Пожалуй, письмо Цицерона об «Антикатоне» можно объяснить без натяжек только исходя из изложенных обстоятельств. Нет никаких оснований видеть в нём акт бесхарактерного самоотречения, в ходе которого Цицерон, несмотря на то, что в действительности сочинение Цезаря должно было его оскорбить, будто бы уступил прямому и непрямому давлению и воздал «Антикатону» всего лишь лицемерную хвалу28.
5. Цицерон. «Письма к Аттику». 51. 1
Я забыл тогда послать тебе копию того письма, которое я послал Цезарю. И это было не то, что ты предполагаешь, — что мне совестно перед тобой, […], и я, клянусь, написал не иначе, чем написал бы равному и подобному себе. Ведь я хорошего мнения о тех книгах, как я тебе сказал при встрече. Поэтому я написал и без лести и всё же так, что он, полагаю, ничего не прочтет с бо́льшим удовольствием (пер. В. О. Горенштейна).
Слова ne ridicule micillus, помещённые между крестами, кажутся испорченными, и варианты исправлений, предложенные Тиррелом и Пёрсером (письмо 669; т. 5, с. 139 сл.) и Шеклтоном Бэйли (письмо 349; т. 5, с. 393), не слишком удовлетворительны29. Ввиду такой неопределённости с.45 не предпринималось никаких попыток их объяснить. Однако едва ли можно сомневаться в том, что сомнительное место по смыслу относится к апологии Цицерона, которая составляет основу данного свидетельства. Кажется, что в нём была названа предполагаемая причина для мнимого стыда Цицерона, а именно, в известной мере приниженная позиция по отношению к адресату упомянутого ранее письма, не соответствующая личности его автора30. Ибо опровержением таких мыслей служит непосредственно следующее за этим торжественное заверение относительно тона письма, который предполагал равенство отправителя и получателя.
В целом процитированный пассаж занимает почти ровно первую половину письма к Аттику — и это указывает, что именно здесь следует искать настоящий повод для его написания, — которое было написано 24 августа 45 г. до н. э., спустя всего день после сообщения об отправленном Цезарю письме31. Таким образом, это высказывание очень тесно связано с предшествующим свидетельством. Из него можно сделать вывод, что в своём ответе на новости предыдущего дня Аттик по меньшей мере должен был выразить удивление, почему ему — который, по свидетельству самого Цицерона, побуждал его написать Цезарю32, — не была доставлена копия этого послания, тогда как Оппий и Бальб её с.46 получили. Аттик мог предположить в качестве причины (и это было вполне естественно, учитывая тематику, затронутую в споре об образе Катона, а также предшествующий упорный отказ Цицерона отправлять Цезарю хоть какое-то послание), что Цицерон так поступил из стыда перед другом. Из ответа Цицерона нельзя понять, назвал ли сам Аттик в своём письме причины предполагаемого им стыда. Скорее можно полагать, что он проявил осторожность и не стал в деталях высказывать подозрение, которое в любом случае ранило бы его друга. Вместо этого Цицерон в своём ответе, видимо, сам заговорил, исходя из той точки зрения, на которой, по его мнению, основывалось предположение Аттика. В этом случае данный пассаж следует расценивать как свидетельство щепетильности, с которой Цицерон реагировал на любые подозрения в том, что он раболепствует перед Цезарем. Как в конце мая 45 г. до н. э. он окончательно отверг идею о письме Цезарю не в последнюю очередь потому, что, по его мнению, оно могло быть ошибочно расценено как искупительная жертва33, так и теперь, уверяя, что письмо об «Антикатоне» написано с позиции равенства34, он подчёркнуто опровергает впечатление, будто в этом письме он каким-то образом унизился.

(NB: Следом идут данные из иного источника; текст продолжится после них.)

-- ==== Sys2Proof/Laws/State.lean ====
section
/-!
SUPPORT. What each update of the state leaves alone, field by field, and what it changes.
-/
namespace Sys2Proof.Machine

/-! ## State.onCore -/

@[simp] theorem State.onCore_gtc (s : State) (u : Nat) (f : Core → Core) : (s.onCore u f).gtc = s.gtc := rfl
@[simp] theorem State.onCore_phase (s : State) (u : Nat) (f : Core → Core) : (s.onCore u f).phase = s.phase := rfl
@[simp] theorem State.onCore_freeCount (s : State) (u : Nat) (f : Core → Core) : (s.onCore u f).freeCount = s.freeCount := rfl
@[simp] theorem State.onCore_agenda (s : State) (u : Nat) (f : Core → Core) : (s.onCore u f).agenda = s.agenda := rfl
@[simp] theorem State.onCore_regWrites (s : State) (u : Nat) (f : Core → Core) : (s.onCore u f).regWrites = s.regWrites := rfl
@[simp] theorem State.onCore_focus (s : State) (u : Nat) (f : Core → Core) : (s.onCore u f).focus = s.focus := rfl
@[simp] theorem State.onCore_cur (s : State) (u : Nat) (f : Core → Core) : (s.onCore u f).cur = s.cur := rfl
@[simp] theorem State.onCore_slices (s : State) (u : Nat) (f : Core → Core) : (s.onCore u f).slices = s.slices := rfl
@[simp] theorem State.onCore_banks (s : State) (u : Nat) (f : Core → Core) : (s.onCore u f).banks = s.banks := rfl
@[simp] theorem State.onCore_ports (s : State) (u : Nat) (f : Core → Core) : (s.onCore u f).ports = s.ports := rfl
@[simp] theorem State.onCore_parts (s : State) (u : Nat) (f : Core → Core) : (s.onCore u f).parts = s.parts := rfl
@[simp] theorem State.onCore_funcs (s : State) (u : Nat) (f : Core → Core) : (s.onCore u f).funcs = s.funcs := rfl
@[simp] theorem State.onCore_launches (s : State) (u : Nat) (f : Core → Core) : (s.onCore u f).launches = s.launches := rfl
@[simp] theorem State.onCore_nextLaunch (s : State) (u : Nat) (f : Core → Core) : (s.onCore u f).nextLaunch = s.nextLaunch := rfl
@[simp] theorem State.onCore_granq (s : State) (u : Nat) (f : Core → Core) : (s.onCore u f).granq = s.granq := rfl
@[simp] theorem State.onCore_commits (s : State) (u : Nat) (f : Core → Core) : (s.onCore u f).commits = s.commits := rfl
@[simp] theorem State.onCore_nextTx (s : State) (u : Nat) (f : Core → Core) : (s.onCore u f).nextTx = s.nextTx := rfl
@[simp] theorem State.onCore_mem (s : State) (u : Nat) (f : Core → Core) : (s.onCore u f).mem = s.mem := rfl
@[simp] theorem State.onCore_poison (s : State) (u : Nat) (f : Core → Core) : (s.onCore u f).poison = s.poison := rfl
@[simp] theorem State.onCore_metas (s : State) (u : Nat) (f : Core → Core) : (s.onCore u f).metas = s.metas := rfl
@[simp] theorem State.onCore_frames (s : State) (u : Nat) (f : Core → Core) : (s.onCore u f).frames = s.frames := rfl
@[simp] theorem State.onCore_latent (s : State) (u : Nat) (f : Core → Core) : (s.onCore u f).latent = s.latent := rfl
@[simp] theorem State.onCore_tier (s : State) (u : Nat) (f : Core → Core) : (s.onCore u f).tier = s.tier := rfl
@[simp] theorem State.onCore_tierHdr (s : State) (u : Nat) (f : Core → Core) : (s.onCore u f).tierHdr = s.tierHdr := rfl
@[simp] theorem State.onCore_cxlFailed (s : State) (u : Nat) (f : Core → Core) : (s.onCore u f).cxlFailed = s.cxlFailed := rfl
@[simp] theorem State.onCore_health (s : State) (u : Nat) (f : Core → Core) : (s.onCore u f).health = s.health := rfl
@[simp] theorem State.onCore_healthLog (s : State) (u : Nat) (f : Core → Core) : (s.onCore u f).healthLog = s.healthLog := rfl
@[simp] theorem State.onCore_crashes (s : State) (u : Nat) (f : Core → Core) : (s.onCore u f).crashes = s.crashes := rfl
@[simp] theorem State.onCore_lostUnits (s : State) (u : Nat) (f : Core → Core) : (s.onCore u f).lostUnits = s.lostUnits := rfl
@[simp] theorem State.onCore_rootUp (s : State) (u : Nat) (f : Core → Core) : (s.onCore u f).rootUp = s.rootUp := rfl
@[simp] theorem State.onCore_rootSince (s : State) (u : Nat) (f : Core → Core) : (s.onCore u f).rootSince = s.rootSince := rfl
@[simp] theorem State.onCore_boot (s : State) (u : Nat) (f : Core → Core) : (s.onCore u f).boot = s.boot := rfl
@[simp] theorem State.onCore_fuses (s : State) (u : Nat) (f : Core → Core) : (s.onCore u f).fuses = s.fuses := rfl
@[simp] theorem State.onCore_pod (s : State) (u : Nat) (f : Core → Core) : (s.onCore u f).pod = s.pod := rfl
@[simp] theorem State.onCore_mgmt (s : State) (u : Nat) (f : Core → Core) : (s.onCore u f).mgmt = s.mgmt := rfl
@[simp] theorem State.onCore_packageIdx (s : State) (u : Nat) (f : Core → Core) : (s.onCore u f).packageIdx = s.packageIdx := rfl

Нет никаких разумных оснований сомневаться в искренности этого уверения. Ибо Аттик мог легко его проверить. Ответное письмо ему выполняет свою задачу, только если действительно исправляет допущенное накануне упущение, если извинение eius exemplum fugit me tum tibi mittere[9], фактически дополняется словами, хоть и ненаписанными, nunc autem mitto[10]. То есть, к этому письму Цицерона, несомненно, была приложена недостающая копия послания к Цезарю, так что Аттик мог и должен был сразу же убедиться в правдивости утверждения своего друга.
То же самое относится и к следующему заявлению Цицерона, где он повторяет и усиливает высказанную накануне положительную оценку «Антикатона» Цезаря. Присоединение с помощью enim свидетельствует, что он и теперь старается доказать беспочвенность мысли, что похвала в адрес Цезаря не может отражать его подлинное мнение, но представляет собой всего лишь лицемерие. В этом контексте важно дополнение: ut tibi coram [sc. dixi][11]. Таким образом Цицерон ссылается на то, что с.47 в личном разговоре с Аттиком35 он высказал то же одобрение «Антикатона», что и в письме к его автору. Это напоминание служит лишь для того, чтобы подвести собеседника к выводу, что слова Цицерона следует воспринимать как его подлинное убеждение. Действительно, неясно, почему именно в этом вопросе Цицерон должен был притворяться перед другом, от которого никогда не таил своё критическое отношение к Цезарю, которому не раз открывал свою душу.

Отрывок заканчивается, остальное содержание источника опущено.